Scan the records beneath this line for the line holding "(fun _ => paced_bind (paced_frameWith" and the line holding "(paced_ite (fun _ => paced_bind (paced_hazard", then transcribe exactly those two and all lines between.

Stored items
--- START ---
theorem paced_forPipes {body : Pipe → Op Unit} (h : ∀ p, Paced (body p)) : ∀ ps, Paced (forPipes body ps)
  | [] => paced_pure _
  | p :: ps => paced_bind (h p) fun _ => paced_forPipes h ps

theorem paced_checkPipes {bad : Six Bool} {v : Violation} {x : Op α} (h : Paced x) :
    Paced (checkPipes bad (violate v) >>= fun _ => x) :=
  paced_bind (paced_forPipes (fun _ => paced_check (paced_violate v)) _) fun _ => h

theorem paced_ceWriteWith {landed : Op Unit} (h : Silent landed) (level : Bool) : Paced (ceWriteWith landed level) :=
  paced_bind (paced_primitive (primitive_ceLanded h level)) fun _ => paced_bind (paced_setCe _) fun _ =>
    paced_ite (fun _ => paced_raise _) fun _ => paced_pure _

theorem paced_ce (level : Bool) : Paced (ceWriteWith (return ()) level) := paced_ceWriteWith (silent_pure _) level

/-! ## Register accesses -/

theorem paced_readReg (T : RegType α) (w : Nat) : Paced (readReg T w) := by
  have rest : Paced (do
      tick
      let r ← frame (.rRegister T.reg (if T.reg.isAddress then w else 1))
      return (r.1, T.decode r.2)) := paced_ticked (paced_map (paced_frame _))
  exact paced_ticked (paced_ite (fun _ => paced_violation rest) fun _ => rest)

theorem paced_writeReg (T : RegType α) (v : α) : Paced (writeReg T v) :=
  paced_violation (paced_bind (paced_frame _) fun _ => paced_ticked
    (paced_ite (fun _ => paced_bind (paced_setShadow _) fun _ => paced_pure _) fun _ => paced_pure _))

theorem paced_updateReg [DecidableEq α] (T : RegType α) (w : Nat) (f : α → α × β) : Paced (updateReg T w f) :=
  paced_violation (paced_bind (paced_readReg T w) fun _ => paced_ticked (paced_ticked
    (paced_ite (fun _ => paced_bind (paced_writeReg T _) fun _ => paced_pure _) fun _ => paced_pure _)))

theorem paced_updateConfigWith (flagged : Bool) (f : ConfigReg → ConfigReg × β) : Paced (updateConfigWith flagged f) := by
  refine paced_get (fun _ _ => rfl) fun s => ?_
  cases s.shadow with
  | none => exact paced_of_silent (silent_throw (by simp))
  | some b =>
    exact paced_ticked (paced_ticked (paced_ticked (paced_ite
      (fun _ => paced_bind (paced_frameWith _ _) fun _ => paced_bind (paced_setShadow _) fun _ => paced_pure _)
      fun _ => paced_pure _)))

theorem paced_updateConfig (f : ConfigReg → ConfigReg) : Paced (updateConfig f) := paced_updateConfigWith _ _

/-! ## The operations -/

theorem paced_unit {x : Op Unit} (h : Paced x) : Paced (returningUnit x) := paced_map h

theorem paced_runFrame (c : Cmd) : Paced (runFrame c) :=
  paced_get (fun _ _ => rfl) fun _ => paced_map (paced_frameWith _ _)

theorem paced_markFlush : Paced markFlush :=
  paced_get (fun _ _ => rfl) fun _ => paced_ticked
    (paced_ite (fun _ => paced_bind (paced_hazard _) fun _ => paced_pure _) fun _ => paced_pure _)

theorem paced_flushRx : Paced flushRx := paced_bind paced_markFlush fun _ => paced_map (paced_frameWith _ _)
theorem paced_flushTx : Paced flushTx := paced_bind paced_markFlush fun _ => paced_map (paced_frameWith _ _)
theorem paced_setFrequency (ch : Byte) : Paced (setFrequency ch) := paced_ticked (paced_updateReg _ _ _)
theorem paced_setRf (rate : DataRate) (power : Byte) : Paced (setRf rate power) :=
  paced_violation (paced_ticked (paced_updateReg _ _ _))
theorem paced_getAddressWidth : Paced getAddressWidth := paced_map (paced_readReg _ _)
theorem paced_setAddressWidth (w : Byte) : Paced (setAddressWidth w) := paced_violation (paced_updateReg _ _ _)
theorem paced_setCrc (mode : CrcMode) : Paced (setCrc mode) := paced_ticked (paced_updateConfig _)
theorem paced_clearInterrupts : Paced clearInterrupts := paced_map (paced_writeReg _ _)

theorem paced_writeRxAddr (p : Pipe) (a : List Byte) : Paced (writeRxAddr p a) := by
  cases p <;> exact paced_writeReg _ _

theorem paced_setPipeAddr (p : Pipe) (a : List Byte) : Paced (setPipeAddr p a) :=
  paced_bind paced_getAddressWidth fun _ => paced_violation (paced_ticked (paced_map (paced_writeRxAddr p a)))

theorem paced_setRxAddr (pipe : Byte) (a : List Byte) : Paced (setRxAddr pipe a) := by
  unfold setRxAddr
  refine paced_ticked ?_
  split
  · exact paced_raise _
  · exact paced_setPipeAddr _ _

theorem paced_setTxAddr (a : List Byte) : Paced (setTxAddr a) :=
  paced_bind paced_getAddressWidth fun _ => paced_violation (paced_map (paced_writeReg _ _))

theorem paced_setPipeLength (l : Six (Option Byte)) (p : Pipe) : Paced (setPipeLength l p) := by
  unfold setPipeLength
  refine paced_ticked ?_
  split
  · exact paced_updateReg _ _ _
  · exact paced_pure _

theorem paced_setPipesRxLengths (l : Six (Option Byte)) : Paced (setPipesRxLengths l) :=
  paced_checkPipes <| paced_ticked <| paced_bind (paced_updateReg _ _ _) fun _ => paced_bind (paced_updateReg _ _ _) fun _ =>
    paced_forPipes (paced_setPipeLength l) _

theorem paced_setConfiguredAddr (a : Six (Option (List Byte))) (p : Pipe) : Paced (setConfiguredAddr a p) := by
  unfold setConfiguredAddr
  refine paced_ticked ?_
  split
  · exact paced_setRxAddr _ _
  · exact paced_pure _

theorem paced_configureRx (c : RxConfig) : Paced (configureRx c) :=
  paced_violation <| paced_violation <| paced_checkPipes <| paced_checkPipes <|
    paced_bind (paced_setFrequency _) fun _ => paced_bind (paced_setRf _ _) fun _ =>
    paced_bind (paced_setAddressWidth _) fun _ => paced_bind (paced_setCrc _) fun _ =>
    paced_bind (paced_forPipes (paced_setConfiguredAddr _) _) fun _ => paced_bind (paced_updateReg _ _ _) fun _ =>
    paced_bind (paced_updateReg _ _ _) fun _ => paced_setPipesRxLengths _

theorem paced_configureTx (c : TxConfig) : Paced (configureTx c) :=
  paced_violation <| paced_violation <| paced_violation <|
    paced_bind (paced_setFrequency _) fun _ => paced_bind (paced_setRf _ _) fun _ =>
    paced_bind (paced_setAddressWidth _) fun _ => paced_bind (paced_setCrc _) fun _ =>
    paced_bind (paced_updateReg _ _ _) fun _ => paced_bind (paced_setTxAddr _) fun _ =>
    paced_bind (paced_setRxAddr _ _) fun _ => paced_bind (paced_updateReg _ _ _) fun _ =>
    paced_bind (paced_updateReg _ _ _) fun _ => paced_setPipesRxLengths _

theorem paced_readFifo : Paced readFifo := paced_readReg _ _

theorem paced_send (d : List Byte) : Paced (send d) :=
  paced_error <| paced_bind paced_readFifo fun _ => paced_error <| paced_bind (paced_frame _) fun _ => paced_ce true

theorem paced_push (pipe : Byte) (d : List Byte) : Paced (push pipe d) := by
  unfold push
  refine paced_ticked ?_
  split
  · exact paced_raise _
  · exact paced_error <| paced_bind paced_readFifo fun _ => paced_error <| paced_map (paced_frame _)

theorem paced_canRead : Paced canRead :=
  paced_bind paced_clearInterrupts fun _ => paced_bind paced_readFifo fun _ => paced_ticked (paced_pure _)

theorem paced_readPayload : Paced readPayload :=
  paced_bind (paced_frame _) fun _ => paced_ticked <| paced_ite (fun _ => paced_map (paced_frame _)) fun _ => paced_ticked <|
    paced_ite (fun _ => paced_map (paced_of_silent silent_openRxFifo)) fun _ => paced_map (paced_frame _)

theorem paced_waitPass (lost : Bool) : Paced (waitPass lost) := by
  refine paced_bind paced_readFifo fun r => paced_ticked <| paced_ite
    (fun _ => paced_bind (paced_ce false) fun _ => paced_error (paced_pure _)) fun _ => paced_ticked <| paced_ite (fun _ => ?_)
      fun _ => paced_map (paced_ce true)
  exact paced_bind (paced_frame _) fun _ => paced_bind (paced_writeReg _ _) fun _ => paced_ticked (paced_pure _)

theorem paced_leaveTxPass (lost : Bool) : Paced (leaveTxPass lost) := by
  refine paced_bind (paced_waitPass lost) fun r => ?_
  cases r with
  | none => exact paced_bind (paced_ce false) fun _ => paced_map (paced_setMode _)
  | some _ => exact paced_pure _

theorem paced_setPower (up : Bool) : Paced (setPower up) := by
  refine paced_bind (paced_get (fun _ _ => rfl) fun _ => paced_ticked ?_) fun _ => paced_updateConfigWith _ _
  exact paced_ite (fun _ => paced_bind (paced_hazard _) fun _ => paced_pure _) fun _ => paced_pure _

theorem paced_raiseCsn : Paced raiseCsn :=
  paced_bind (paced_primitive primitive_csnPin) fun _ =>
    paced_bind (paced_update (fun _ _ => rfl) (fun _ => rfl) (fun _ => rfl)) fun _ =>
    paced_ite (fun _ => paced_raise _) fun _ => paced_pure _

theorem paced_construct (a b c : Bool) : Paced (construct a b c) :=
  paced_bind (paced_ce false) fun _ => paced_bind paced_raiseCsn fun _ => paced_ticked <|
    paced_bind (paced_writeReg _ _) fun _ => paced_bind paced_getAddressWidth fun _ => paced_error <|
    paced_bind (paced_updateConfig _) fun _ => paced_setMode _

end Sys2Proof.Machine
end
--- END ---
--- START ---
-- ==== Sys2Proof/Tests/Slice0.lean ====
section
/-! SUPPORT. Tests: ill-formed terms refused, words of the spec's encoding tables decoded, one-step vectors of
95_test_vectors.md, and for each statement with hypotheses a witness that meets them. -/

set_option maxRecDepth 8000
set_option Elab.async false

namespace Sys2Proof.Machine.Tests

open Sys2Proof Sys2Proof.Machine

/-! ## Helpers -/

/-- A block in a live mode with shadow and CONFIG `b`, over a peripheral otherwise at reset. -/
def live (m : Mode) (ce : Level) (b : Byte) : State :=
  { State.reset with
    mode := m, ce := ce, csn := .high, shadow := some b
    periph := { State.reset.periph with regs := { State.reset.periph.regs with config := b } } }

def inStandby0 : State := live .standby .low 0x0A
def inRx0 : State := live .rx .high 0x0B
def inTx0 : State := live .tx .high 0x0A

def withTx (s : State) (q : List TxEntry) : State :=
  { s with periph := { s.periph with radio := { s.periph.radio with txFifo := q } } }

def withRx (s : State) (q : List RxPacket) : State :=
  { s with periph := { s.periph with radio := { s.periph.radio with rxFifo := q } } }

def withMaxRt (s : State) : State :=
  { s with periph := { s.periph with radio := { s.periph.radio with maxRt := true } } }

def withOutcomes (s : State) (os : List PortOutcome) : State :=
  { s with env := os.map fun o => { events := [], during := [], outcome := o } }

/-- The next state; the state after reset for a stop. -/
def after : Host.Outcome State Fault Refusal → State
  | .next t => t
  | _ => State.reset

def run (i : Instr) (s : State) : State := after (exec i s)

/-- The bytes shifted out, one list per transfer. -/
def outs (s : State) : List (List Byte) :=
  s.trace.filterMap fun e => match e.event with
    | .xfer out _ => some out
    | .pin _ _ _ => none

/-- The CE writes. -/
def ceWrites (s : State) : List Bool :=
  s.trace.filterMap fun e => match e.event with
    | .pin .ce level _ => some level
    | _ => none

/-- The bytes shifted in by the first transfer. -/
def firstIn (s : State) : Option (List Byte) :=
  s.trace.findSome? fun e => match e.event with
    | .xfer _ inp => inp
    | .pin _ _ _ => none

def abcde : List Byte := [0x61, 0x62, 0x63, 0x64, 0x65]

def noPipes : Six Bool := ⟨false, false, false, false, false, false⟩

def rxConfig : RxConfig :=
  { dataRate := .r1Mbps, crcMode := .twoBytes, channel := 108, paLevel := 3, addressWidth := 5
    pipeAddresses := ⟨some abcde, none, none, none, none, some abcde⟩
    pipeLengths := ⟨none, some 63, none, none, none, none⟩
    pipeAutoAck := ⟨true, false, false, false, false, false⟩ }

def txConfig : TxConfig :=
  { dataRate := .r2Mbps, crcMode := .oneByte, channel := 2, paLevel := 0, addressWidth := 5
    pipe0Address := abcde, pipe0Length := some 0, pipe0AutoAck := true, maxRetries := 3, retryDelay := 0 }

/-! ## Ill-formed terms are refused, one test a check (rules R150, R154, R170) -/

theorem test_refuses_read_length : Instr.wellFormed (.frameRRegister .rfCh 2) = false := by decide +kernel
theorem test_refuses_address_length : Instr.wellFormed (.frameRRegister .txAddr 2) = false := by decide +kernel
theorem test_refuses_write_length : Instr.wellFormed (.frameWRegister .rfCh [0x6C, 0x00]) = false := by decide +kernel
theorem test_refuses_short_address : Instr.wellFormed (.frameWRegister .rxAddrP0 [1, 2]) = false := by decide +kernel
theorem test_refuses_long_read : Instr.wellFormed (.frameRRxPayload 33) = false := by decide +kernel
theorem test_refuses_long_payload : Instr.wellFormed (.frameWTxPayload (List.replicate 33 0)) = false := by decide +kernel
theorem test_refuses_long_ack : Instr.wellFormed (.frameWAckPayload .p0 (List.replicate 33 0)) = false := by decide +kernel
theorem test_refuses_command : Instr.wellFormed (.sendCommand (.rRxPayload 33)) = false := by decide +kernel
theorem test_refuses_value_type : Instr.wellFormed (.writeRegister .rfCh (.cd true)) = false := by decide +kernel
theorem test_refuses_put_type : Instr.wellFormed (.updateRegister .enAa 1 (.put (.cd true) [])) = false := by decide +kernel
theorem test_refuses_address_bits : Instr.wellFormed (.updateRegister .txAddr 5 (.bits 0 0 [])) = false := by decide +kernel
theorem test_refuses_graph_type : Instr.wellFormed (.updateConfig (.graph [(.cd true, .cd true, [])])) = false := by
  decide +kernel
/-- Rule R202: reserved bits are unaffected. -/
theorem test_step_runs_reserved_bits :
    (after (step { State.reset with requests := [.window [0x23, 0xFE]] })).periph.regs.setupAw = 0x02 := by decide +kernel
--- END ---
**ANSWER BELOW**
      (fun _ => paced_bind (paced_frameWith _ _) fun _ => paced_bind (paced_setShadow _) fun _ => paced_pure _)
      fun _ => paced_pure _)))

theorem paced_updateConfig (f : ConfigReg → ConfigReg) : Paced (updateConfig f) := paced_updateConfigWith _ _

/-! ## The operations -/

theorem paced_unit {x : Op Unit} (h : Paced x) : Paced (returningUnit x) := paced_map h

theorem paced_runFrame (c : Cmd) : Paced (runFrame c) :=
  paced_get (fun _ _ => rfl) fun _ => paced_map (paced_frameWith _ _)

theorem paced_markFlush : Paced markFlush :=
  paced_get (fun _ _ => rfl) fun _ => paced_ticked
    (paced_ite (fun _ => paced_bind (paced_hazard _) fun _ => paced_pure _) fun _ => paced_pure _)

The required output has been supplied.